SNP Markers for Common Beans - Integrated Breeding Platform

Beans:

Blair et.al 2012 utilized a 768 feature, Illumina GoldenGate assay for common bean (Phaseolus vulgaris L.) developed from conserved legume gene sequences and to use the new technology for the evaluation of parental polymorphisms in a mini-core set of common bean accessions also the analysis of genetic diversity in the crop. Table.

Cortés et.al 2011 reported the development of 94 SNPs and tested them across well-chosen common bean (Phaseolus vulgaris L.) germplasm. SNPs were validated and used for the accessment diversity at 84 gene-based and 10 non-genic loci using KASPar technology in a panel of 70 genotypes including parents of mapping populations. Table.

Hyten et.al. 2010 reported 3,487 SNPs using a multi-tier reduced representation library. In total 2,795 SNPs were reported to have sufficient flanking genomic sequence, so that can be used for SNP assay development. These SNPs were also validated using Sanger sequencing to and 86% of total SNPs were found to be true SNPs. Table.

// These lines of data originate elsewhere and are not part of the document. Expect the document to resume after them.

/-- The next transaction is a `Reset` only where the host's list says so (log 3). -/
theorem nextOp_ne_reset (h : ∀ m f p rest, s.host ≠ .reset m f p :: rest) (m : Mode) (f : Font) (p : List Byte) :
    (nextOp s).1 ≠ .reset m f p := by
  rcases nextOp_cases s with ⟨op, rest, hh, hn⟩ | ⟨-, hn⟩ <;> rw [hn]
  · rintro rfl
    exact h m f p rest hh
  · rcases freeOp_cases s.fresh with hf | hf <;> rw [hf] <;> simp

/-- Settles O58, from the mode of each transaction. -/
theorem modeIsFixedBetweenResets : Obligations.ModeIsFixedBetweenResets :=
  fun s _ h hh => (perform_mode (nextOp_ne_reset hh) h).trans (nextOp_mode s)

/-! ## A faulted core (10_state.md R34, 60_exceptions.md R207) -/

/-- A faulted core answers every transaction but `Reset` with the state it is in. -/
theorem perform_of_faulted {f : Fault} {op : HostOp} (hs : s.status = .faulted f) (hop : ∀ m fo p, op ≠ .reset m fo p) :
    perform op s = .next s := by
  cases op with
  | tick ks => exact tick_of_faulted hs
  | decTimers => exact congrArg Host.Outcome.next (decTimers_of_faulted hs)
  | reset m fo p => exact absurd rfl (hop m fo p)

/-- Settles O13: `Tick` and `DecTimers` are transactions other than `Reset`. -/
theorem faultedCoreIgnoresTickAndDecTimers : Obligations.FaultedCoreIgnoresTickAndDecTimers :=
  fun _ _ _ hs => ⟨perform_of_faulted hs (by simp), perform_of_faulted hs (by simp)⟩

theorem afterStep_of_fault {f : Fault} (h : step s = .fault f) : afterStep s = (nextOp s).2.afterFault f := by
  simp only [afterStep, h]

/-- `Reset` with a program that fits completes from any state (70_reset_and_hazards.md R230). -/
theorem performReset_of_fits {m : Mode} {fo : Font} {p : List Byte} (s : State) (hp : p.length ≤ 3584) :
    performReset m fo p s = .next (resetState m fo p s) := if_pos hp

/-- Settles O14: the state after a fault is faulted, and only `Reset` acts on a faulted core. -/
theorem faultLatchesTheStatusUntilReset : Obligations.FaultLatchesTheStatusUntilReset := by
  intro s f h
  have hstatus : (afterStep s).status = .faulted f := by rw [afterStep_of_fault h]; rfl
  have hmode : (afterStep s).mode = s.mode := by rw [afterStep_of_fault h]; exact nextOp_mode s
  exact ⟨hstatus, hmode, fun _ hop => perform_of_faulted hstatus hop,
    fun _ _ _ hp => ⟨_, performReset_of_fits _ hp, rfl⟩⟩

/-! ## The history (10_state.md R30, 40_tick_cycle.md R95) -/

/-- Entering an instruction in the last 100 of a sequence gives the last 100 of the longer sequence. -/
theorem appendCapped_last (l : List Instr) (i : Instr) :
    appendCapped (l.drop (l.length - 100)) i = (l ++ [i]).drop ((l ++ [i]).length - 100) := by
  have hlen : (l ++ [i]).length = l.length + 1 := List.length_append
  unfold appendCapped
  rw [List.length_drop, hlen, List.drop_append_of_le_length (by omega)]
  split
  · next hlt =>
    rw [show l.length - 100 = 0 by simp only [Config.historyCap] at hlt; omega,
      show l.length + 1 - 100 = 0 by simp only [Config.historyCap] at hlt; omega]
  · next hge =>
    simp only [Config.historyCap] at hge
    rw [List.drop_drop, show l.length - 100 + (l.length - (l.length - 100) + 1 - 100) = l.length + 1 - 100 by omega]

/-- Settles O18, by induction on the sequence from its end. -/
theorem historyHoldsTheLastHundred : Obligations.HistoryHoldsTheLastHundred := by
  intro l
  induction l using List.reverseRecOn with
  | nil => rfl
  | append_singleton l i ih => rw [List.foldl_concat, ih, appendCapped_last]

/-! ## The reset state (10_state.md R37) -/

theorem fontBytes_length : Config.fontBytes.length = 80 := by decide

/-- The memory that lists nothing holds the default font at 0x050 (70_reset_and_hazards.md R232). -/
theorem initial_font {j : Nat} (hj : j < 80) : Memory.initial (0x050 + j) = Config.font[j] := by
  rw [Memory.initial, if_pos (Nat.le_add_right _ _), Nat.add_sub_cancel_left]
  exact (List.getElem_eq_getD (h := fontBytes_length ▸ hj) 0x00).symm

theorem initial_of_not_font {a : Nat} (h : ¬(0x050 ≤ a ∧ a < 0x0A0)) : Memory.initial a = 0x00 := by
  unfold Memory.initial
  split
  · next hge => exact List.getD_eq_default _ _ (by simp only [fontBytes_length, Config.fontBase] at hge ⊢; omega)
  · rfl

/-- Settles O10: the memory of `State.reset` lists nothing, and its display is the blank one. -/
theorem resetStateHoldsTheListedValues : Obligations.ResetStateHoldsTheListedValues :=
  ⟨by decide, rfl, rfl, rfl, rfl, rfl, rfl, rfl, pixel_blank, fun _ hj => initial_font hj,
    fun _ h => initial_of_not_font h⟩

end Sys2Proof.Machine
end

section
/-! The invariant of a run: reset meets it and every transaction that completes keeps it (10_state.md R23, R30;
41_control_flow.md R101). -/

namespace Sys2Proof.Machine

variable {s t : State} {i : Instr}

Galeano et.al 2009 reported 56 EST-based amplicons designed for SNP containing contigs reported by Ramirez and group, their primer sequences and melting (Tm) and annealing (Ta) temperatures and whether polymorphism (P) by SSCP was detected in the DOR364 × G19833 mapping population as well as the best hit to the Uniref protein database. Table.

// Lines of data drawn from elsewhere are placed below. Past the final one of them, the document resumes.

-- ==== Sys2Proof/Word.lean ====
section
/-! DEFINITION. The widths of SRTC's values (spec/00_scope.md R6, R11): one abbreviation per kind of word. -/

namespace Sys2Proof

/-- An 8-bit value: a GlyphCode as stored in BUF (R83) or a SegmentPattern (R82). -/
abbrev Byte := BitVec 8

/-- The 20-bit ShiftWord (R80); bit 19 is sent first (R60). Also the width of the chip's registers (R35, R36). -/
abbrev ShiftWord := BitVec 20

/-- A millisecond sample, MS_W = 32 (R22, decision D8; log 18). -/
abbrev Millis := BitVec 32

/-- The 34-bit command word on `cmd[33:0]` (R84). -/
abbrev CmdWord := BitVec 34

/-- The level of one line (R27): `true` is 1, `false` is 0; no inversion (decision D9). -/
abbrev Level := Bool

end Sys2Proof
end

To develop a SNP assay based on a type of hetero-duplex mismatch cleavage called EcoTILLING for molecular marker development in the common bean Galeano et.al 2009 designed total of 37 primers pairs for 72 EST contigs that exhibited single SNPs between the Andean (G19833) and Mesoamerican (Negro Jamapa) genotypes.

Gaitán-Solís et.al. 2008 assessed the frequency of SNPs in 47 fragments of common bean DNA, using SBE as the evaluation methodology and conducted a sequence analysis of 10 genotypes of cultivated and wild beans belonging to the Mesoamerican and Andean genetic pools of P. vulgaris. For the 10 genotypes evaluated, a total of 20,964 bp of sequence were analyzed in each genotype and compared, resulting in the discovery of 239 SNPs and 133 InDels.

SNPs between the Andean and the Mesoamerican genotypes were identified by comparing the Andean leaf ESTs against all other ESTs from all other tissue libraries of the Mesoamerican genotype. In total 559 SNPs corresponded to 199 contigs were identified of which, 140 were high quality SNPs. Ramírez et.al 2005, Table.